What is the reason behind the HQET Lagrangian identity?

[Einj]

Hi everyone. I'm studying Heavy Quark Effective Theory and I have some problems in proving an equality. I'm am basically following Wise's book "Heavy Quark Physics" where, in section 4.1, he claims the following identity:

$$
\bar Q_v\sigma^{\mu\nu}v_\mu Q_v=0
$$

Does any of you have an idea why this is true??

I think that an important identity to use in order to prove that should be Q_v=P_+Q_v, where P_\pm=(1\pm \displaystyle{\not} v)/2 are projection operators.

Thanks a lot

 

[andrien]

what is $v_\mu$?

 

[Einj]

Is the four velocity of the heavy quark. However, I don't think it really matters. The only important thing is that the P's are projectors. I think I solved it, it's just an extremely boring algebra of gamma matrices

 

[andrien]

Yes, that is what it seems. But if you go in the rest frame of the particle, the term you will be having is like $σ^{4\nu}$,which is a off diagonal matrix in the representation of Mandl and Shaw ( or may be Sakurai).Those projection operators are however diagonal in this representation and hence it's zero.

 

[Einj]

Yes, it sounds correct. Do you think this is enough to say that it is always zero?

 

[andrien]

Of course, you can always go to the rest frame of a heavy quark. That is how we evaluated the matrix elements in qft in old days.

 

[Einj]

Great sounds good!

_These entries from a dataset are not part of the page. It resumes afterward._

/-! `State.setStation` writes `roster` only. -/

@[simp] theorem State.setStation_pending (i : StationId) (x : Option Station) : (s.setStation i x).pending = s.pending := rfl
@[simp] theorem State.setStation_inReset (i : StationId) (x : Option Station) : (s.setStation i x).inReset = s.inReset := rfl
@[simp] theorem State.setStation_holdLow (i : StationId) (x : Option Station) : (s.setStation i x).holdLow = s.holdLow := rfl
@[simp] theorem State.setStation_hcsIsHigh (i : StationId) (x : Option Station) : (s.setStation i x).hcsIsHigh = s.hcsIsHigh := rfl
@[simp] theorem State.setStation_attnLow (i : StationId) (x : Option Station) : (s.setStation i x).attnLow = s.attnLow := rfl
@[simp] theorem State.setStation_hostOut (i : StationId) (x : Option Station) : (s.setStation i x).hostOut = s.hostOut := rfl
@[simp] theorem State.setStation_mode (i : StationId) (x : Option Station) : (s.setStation i x).mode = s.mode := rfl
@[simp] theorem State.setStation_timeBase (i : StationId) (x : Option Station) : (s.setStation i x).timeBase = s.timeBase := rfl
@[simp] theorem State.setStation_link (i : StationId) (x : Option Station) : (s.setStation i x).link = s.link := rfl
@[simp] theorem State.setStation_notices (i : StationId) (x : Option Station) : (s.setStation i x).notices = s.notices := rfl
@[simp] theorem State.setStation_active (i : StationId) (x : Option Station) : (s.setStation i x).active = s.active := rfl
@[simp] theorem State.setStation_staging (i : StationId) (x : Option Station) : (s.setStation i x).staging = s.staging := rfl
@[simp] theorem State.setStation_store (i : StationId) (x : Option Station) : (s.setStation i x).store = s.store := rfl
@[simp] theorem State.setStation_channels (i : StationId) (x : Option Station) : (s.setStation i x).channels = s.channels := rfl
@[simp] theorem State.setStation_roster (i : StationId) (x : Option Station) : (s.setStation i x).roster = setAt s.roster i x := rfl
@[simp] theorem State.setStation_nextSerial (i : StationId) (x : Option Station) : (s.setStation i x).nextSerial = s.nextSerial := rfl
@[simp] theorem State.setStation_trunks (i : StationId) (x : Option Station) : (s.setStation i x).trunks = s.trunks := rfl
@[simp] theorem State.setStation_directives (i : StationId) (x : Option Station) : (s.setStation i x).directives = s.directives := rfl

/-! `State.setLink` writes `link` only. -/

@[simp] theorem State.setLink_pending (l : Link) : (s.setLink l).pending = s.pending := rfl
@[simp] theorem State.setLink_inReset (l : Link) : (s.setLink l).inReset = s.inReset := rfl
@[simp] theorem State.setLink_holdLow (l : Link) : (s.setLink l).holdLow = s.holdLow := rfl
@[simp] theorem State.setLink_hcsIsHigh (l : Link) : (s.setLink l).hcsIsHigh = s.hcsIsHigh := rfl
@[simp] theorem State.setLink_attnLow (l : Link) : (s.setLink l).attnLow = s.attnLow := rfl
@[simp] theorem State.setLink_hostOut (l : Link) : (s.setLink l).hostOut = s.hostOut := rfl
@[simp] theorem State.setLink_mode (l : Link) : (s.setLink l).mode = s.mode := rfl
@[simp] theorem State.setLink_timeBase (l : Link) : (s.setLink l).timeBase = s.timeBase := rfl
@[simp] theorem State.setLink_link (l : Link) : (s.setLink l).link = l := rfl
@[simp] theorem State.setLink_notices (l : Link) : (s.setLink l).notices = s.notices := rfl
@[simp] theorem State.setLink_active (l : Link) : (s.setLink l).active = s.active := rfl
@[simp] theorem State.setLink_staging (l : Link) : (s.setLink l).staging = s.staging := rfl
@[simp] theorem State.setLink_store (l : Link) : (s.setLink l).store = s.store := rfl
@[simp] theorem State.setLink_channels (l : Link) : (s.setLink l).channels = s.channels := rfl
@[simp] theorem State.setLink_roster (l : Link) : (s.setLink l).roster = s.roster := rfl
@[simp] theorem State.setLink_nextSerial (l : Link) : (s.setLink l).nextSerial = s.nextSerial := rfl
@[simp] theorem State.setLink_trunks (l : Link) : (s.setLink l).trunks = s.trunks := rfl
@[simp] theorem State.setLink_directives (l : Link) : (s.setLink l).directives = s.directives := rfl

/-! `State.setNotices` writes `notices` only. -/

@[simp] theorem State.setNotices_pending (q : NoticeQueue) : (s.setNotices q).pending = s.pending := rfl
@[simp] theorem State.setNotices_inReset (q : NoticeQueue) : (s.setNotices q).inReset = s.inReset := rfl
@[simp] theorem State.setNotices_holdLow (q : NoticeQueue) : (s.setNotices q).holdLow = s.holdLow := rfl
@[simp] theorem State.setNotices_hcsIsHigh (q : NoticeQueue) : (s.setNotices q).hcsIsHigh = s.hcsIsHigh := rfl
@[simp] theorem State.setNotices_attnLow (q : NoticeQueue) : (s.setNotices q).attnLow = s.attnLow := rfl
@[simp] theorem State.setNotices_hostOut (q : NoticeQueue) : (s.setNotices q).hostOut = s.hostOut := rfl
@[simp] theorem State.setNotices_mode (q : NoticeQueue) : (s.setNotices q).mode = s.mode := rfl
@[simp] theorem State.setNotices_timeBase (q : NoticeQueue) : (s.setNotices q).timeBase = s.timeBase := rfl
@[simp] theorem State.setNotices_link (q : NoticeQueue) : (s.setNotices q).link = s.link := rfl
@[simp] theorem State.setNotices_notices (q : NoticeQueue) : (s.setNotices q).notices = q := rfl
@[simp] theorem State.setNotices_active (q : NoticeQueue) : (s.setNotices q).active = s.active := rfl
@[simp] theorem State.setNotices_staging (q : NoticeQueue) : (s.setNotices q).staging = s.staging := rfl
@[simp] theorem State.setNotices_store (q : NoticeQueue) : (s.setNotices q).store = s.store := rfl
@[simp] theorem State.setNotices_channels (q : NoticeQueue) : (s.setNotices q).channels = s.channels := rfl
@[simp] theorem State.setNotices_roster (q : NoticeQueue) : (s.setNotices q).roster = s.roster := rfl
@[simp] theorem State.setNotices_nextSerial (q : NoticeQueue) : (s.setNotices q).nextSerial = s.nextSerial := rfl
@[simp] theorem State.setNotices_trunks (q : NoticeQueue) : (s.setNotices q).trunks = s.trunks := rfl
@[simp] theorem State.setNotices_directives (q : NoticeQueue) : (s.setNotices q).directives = s.directives := rfl

/-! `State.setDirectives` writes `directives` only. -/

@[simp] theorem State.setDirectives_pending (es : List Directive) : (s.setDirectives es).pending = s.pending := rfl
@[simp] theorem State.setDirectives_inReset (es : List Directive) : (s.setDirectives es).inReset = s.inReset := rfl
@[simp] theorem State.setDirectives_holdLow (es : List Directive) : (s.setDirectives es).holdLow = s.holdLow := rfl
@[simp] theorem State.setDirectives_hcsIsHigh (es : List Directive) : (s.setDirectives es).hcsIsHigh = s.hcsIsHigh := rfl
@[simp] theorem State.setDirectives_attnLow (es : List Directive) : (s.setDirectives es).attnLow = s.attnLow := rfl
@[simp] theorem State.setDirectives_hostOut (es : List Directive) : (s.setDirectives es).hostOut = s.hostOut := rfl
@[simp] theorem State.setDirectives_mode (es : List Directive) : (s.setDirectives es).mode = s.mode := rfl
@[simp] theorem State.setDirectives_timeBase (es : List Directive) : (s.setDirectives es).timeBase = s.timeBase := rfl
@[simp] theorem State.setDirectives_link (es : List Directive) : (s.setDirectives es).link = s.link := rfl
@[simp] theorem State.setDirectives_notices (es : List Directive) : (s.setDirectives es).notices = s.notices := rfl
@[simp] theorem State.setDirectives_active (es : List Directive) : (s.setDirectives es).active = s.active := rfl
@[simp] theorem State.setDirectives_staging (es : List Directive) : (s.setDirectives es).staging = s.staging := rfl
@[simp] theorem State.setDirectives_store (es : List Directive) : (s.setDirectives es).store = s.store := rfl
@[simp] theorem State.setDirectives_channels (es : List Directive) : (s.setDirectives es).channels = s.channels := rfl
@[simp] theorem State.setDirectives_roster (es : List Directive) : (s.setDirectives es).roster = s.roster := rfl
@[simp] theorem State.setDirectives_nextSerial (es : List Directive) : (s.setDirectives es).nextSerial = s.nextSerial := rfl
@[simp] theorem State.setDirectives_trunks (es : List Directive) : (s.setDirectives es).trunks = s.trunks := rfl
@[simp] theorem State.setDirectives_directives (es : List Directive) : (s.setDirectives es).directives = { s.directives with entries := es } := rfl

Thanks

 

[Hepth]

I thought it was because : (bear with me i don't remember the slash command for the forums right now) the equation of motion:

$$ v^{\mu}\gamma_{\mu} Q_v = Q_v$$
$$ \bar{Q}_v v^{\mu}\gamma_{\mu} = \bar{Q}$$

so
$$ v_{\mu} \bar{Q} \left( \gamma^{\mu} \gamma^{\nu} - \gamma^{\nu} \gamma^{\mu}\right) Q $$
becomes
$$ \bar{Q} \left( \gamma^{\nu} - \gamma^{\nu} \right) Q $$